As can be observed, within a classical large-scale crawler prior to the era of LLMs, the URL frontier and the scheduler play a central role. The former is responsible for accumulating URLs, while the latter determines the order of crawling, revisits, and request rate limiting. Based on Fig. 1, it becomes clear why large-scale crawling was from the outset a problem of distributed computation. Parallelism in such systems emerged as a prerequisite for the timely expansion of the data corpus. At the same time, even at the architectural level, it was necessary to maintain a balance between crawl coverage, content freshness, the cost of network activity, and the speed of subsequent processing.

At the same time, it should be noted that when dealing with tens of thousands of sources, it is impossible to crawl all available pages with equal priority. For this reason, focused crawling has gained particular importance, as it prioritizes materials that are thematically relevant to the domain of the system. For example, in the study by F. Ahmadi-Abkenari and A. Selamat, the architecture of a focused trend parallel crawler is associated with the task of identifying relevant documents and prioritizing them for subsequent retrieval; in other words, the challenge lies in determining a traversal order of URLs that increases the proportion of useful pages in the resulting data stream [1].

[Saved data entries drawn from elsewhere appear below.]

/-- The module record (R27, R31, R35, R147, R149 to R151, R256, R284, R352, R368, R391). -/
def moduleOk (s : ImgSrc) (o : Nat) (spare : Bool) : Bool :=
  let m := s.m
  let r := moduleAt m s.k o
  let w := leAt m 4 (o + 0x10)
  let codes := (List.range 3).map fun i => bits w (4 * i) 4
  decide (50000 ≤ r.period ∧ r.period ≤ 100000000) && decide (1 ≤ r.holdLimit) && decide (100 ≤ r.maxOffset ∧ r.maxOffset ≤ 10000) &&
  codes.all (fun c => decide (c ≤ 3)) && distinct (codes.filter (· ≠ 0)) && bits w 13 3 = 0 && bits w 24 8 = 0 &&
  decide (16 ≤ r.calEvery) && decide (3 ≤ r.silentTides ∧ 2000000 ≤ r.silentTides * r.period) && leAt m 4 (o + 0x14) / 2 ^ 25 = 0 && decide (r.calPhase < r.period) &&
  (r.rake.zip [24, 168, 336, 90]).all (fun p => decide (1 ≤ p.1 ∧ p.1 ≤ p.2)) && flashRead m (o + 0x27) = 0 &&
  decide (1024 ≤ r.udpPort) && decide (1 ≤ r.entropy ∧ r.entropy ≤ 256) && leAt m 4 (o + 0x28) / 2 ^ 25 = 0 && decide (100 ≤ r.mplUs ∧ r.mplUs ≤ 100000) &&
  decide (10 ≤ r.rtoMin ∧ r.rtoMin ≤ 10000) && decide (1 ≤ r.targetDelay ∧ r.targetDelay ≤ 1000) && decide (1024 ≤ r.ompPort) &&
  r.dscp.all (fun d => decide (d < 64)) && decide (250 ≤ r.powerCap ∧ r.powerCap ≤ 600) && decide (r.modSink < 16384) && zeroAt m (o + 0x4C) (o + 0x80) &&
  portsOk m (o + 0x80) r.attach && zeroAt m (o + 0x160) (o + 0x200) && !(spare && !r.attach) &&
  !((r.beaconTx || r.sources.contains .beacon) && decide (r.period < 1000000))

/-- A class entry of the sluice record (R166, R168). -/
def sluClassOk (w : Nat) : Bool :=
  let k := sluClassOf w
  w / 2 ^ 11 = 0 && (k.allowT1 || k.allowT2) && (if k.restPref = 0 then k.allowT1 else k.allowT2) && !(k.offload && !(k.allowT1 && k.allowT2)) &&
    !(k.offload && k.pin) && (if k.prefetch then decide (1 ≤ k.depth ∧ k.depth ≤ 8) else k.depth = 0)

/-- The sluice record (R168). -/
def sluiceOk (m : List Host.Cell) (o : Nat) : Bool :=
  let r := sluiceAt m o
  decide (10 ≤ r.ceilPct ∧ r.ceilPct ≤ 90) && decide (1 ≤ r.retRate ∧ r.retRate ≤ 128) && zeroAt m (o + 2) (o + 4) &&
    ((List.range 9).all fun i => sluClassOk (leAt m 4 (o + 4 + 4 * i))) && decide (r.minOps.sum ≤ 28672) && zeroAt m (o + 0x38) (o + 0x40)

/-- The QoS record (R237). -/
def qosOk (m : List Host.Cell) (o : Nat) : Bool :=
  let r := qosAt m o
  r.weight.all (· ≠ 0) && r.evtRate.all (· ≠ 0) && r.evtBurst.all (· ≠ 0) && decide (flashRead m (o + 0x20) ≤ 4) && zeroAt m (o + 0x21) (o + 0x30)

/-- The numeric record (R100, R103, R368). -/
def numericOk (m : List Host.Cell) (o : Nat) : Bool :=
  let n := leAt m 4 o
  decide (8 ≤ n ∧ n ≤ 20) && ((List.range 9).all fun i => decide (leAt m 4 (o + 4 + 4 * i) < 3 * 2 ^ 16)) && zeroAt m (o + 0x3A) (o + 0x80)

/-- The torus record (R295, R333). -/
def torusOk (m : List Host.Cell) (o : Nat) (c : Scope) : Bool :=
  let t := torusAt m o
  t.len.all (fun n => decide (1 ≤ n ∧ n ≤ 16)) && t.cut.all (fun n => decide (n ≤ 4)) && leAt m 2 (o + 6) = 0 && decide (torusSize t ≤ 64) &&
    (t.len.zip t.cut).all (fun p => decide (p.1 = 1 ↔ p.2 = 0)) && distinct (t.cut.filter (· ≠ 0)) && (c.mod.attach || t.len.getD 3 1 = 1) &&
    (c.spareTop || decide (c.pos < torusSize t))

This line of research was further developed in studies on semantic focused crawling. J. Hernandez, H. M. Marin-Castro, and M. Morales-Sandoval note that a traditional crawler relies on URL indexing, a frontier, a page downloader, and a repository, whereas a focused crawler extends this structure with a topical classification module. The authors propose a semantic focused web crawler in which the domain is described through a knowledge representation schema, which in turn reduces dependence on a rigidly defined ontology and enables the evaluation of page relevance based on content within a specified domain. For large-scale crawling, this result is significant for two reasons:

  1. the proportion of irrelevant (effectively non-useful) downloads is reduced;
  2. early-stage topical filtering facilitates subsequent structuring, as the document stream becomes more semantically homogeneous from the outset [5].

However, after crawling heterogeneous sources, a more labor-intensive stage begins, as the web pages retrieved by the crawler rarely constitute a uniform data type. Differences arise in HTML templates, the depth and structure of the DOM, the formats used to present dates and numerical values, the presence of tables, cards, links, and graphical elements, as well as the behavior of dynamic interfaces. Therefore, data structuring has always taken the form of a sequence of transformations (Fig. 2).

 

Figure 2. Data structuring from heterogeneous sources, compiled by the author

 

A significant contribution to addressing this problem has been made by research on deep web extraction. A number of authors, including T. Furche, G. Gottlob, G. Grasso, and others, in their study on OXPath, describe a declarative extension of XPath for scalable data extraction, automation of interactions, and traversal of the deep web. As the volume of information increased and web application interfaces became more complex, the need for automated processing naturally emerged, as earlier data extraction tools struggled to handle interaction-intensive scenarios. Within the context of web intelligence infrastructure, structuring cannot rely solely on static HTML, since a substantial portion of relevant data is published in forms that are revealed through interactive elements such as expandable blocks, search results, and other interfaces, where extraction is tied to user actions and navigation across pages [3]. The problem is further exacerbated when information about a single entity is distributed across multiple sources and expressed in different representation formats. As noted by M. I. Ali, R. Pichler, H. L. Truong, and S. Dustdar, information about an entity in the web environment is often dispersed across heterogeneous sources using formats such as XML, RDF, and OWL, while applications are required to query autonomous and distributed data [2]. This observation is particularly important in the context of large-scale source comparison systems, as publications, product listings, company profiles, job postings, or news items rarely conform to a common schema. For this reason, a dedicated stage is required to transform data into a unified model, where different representations of the same attributes are mapped into a comparable format; without such a stage, further analysis remains inherently fragmented.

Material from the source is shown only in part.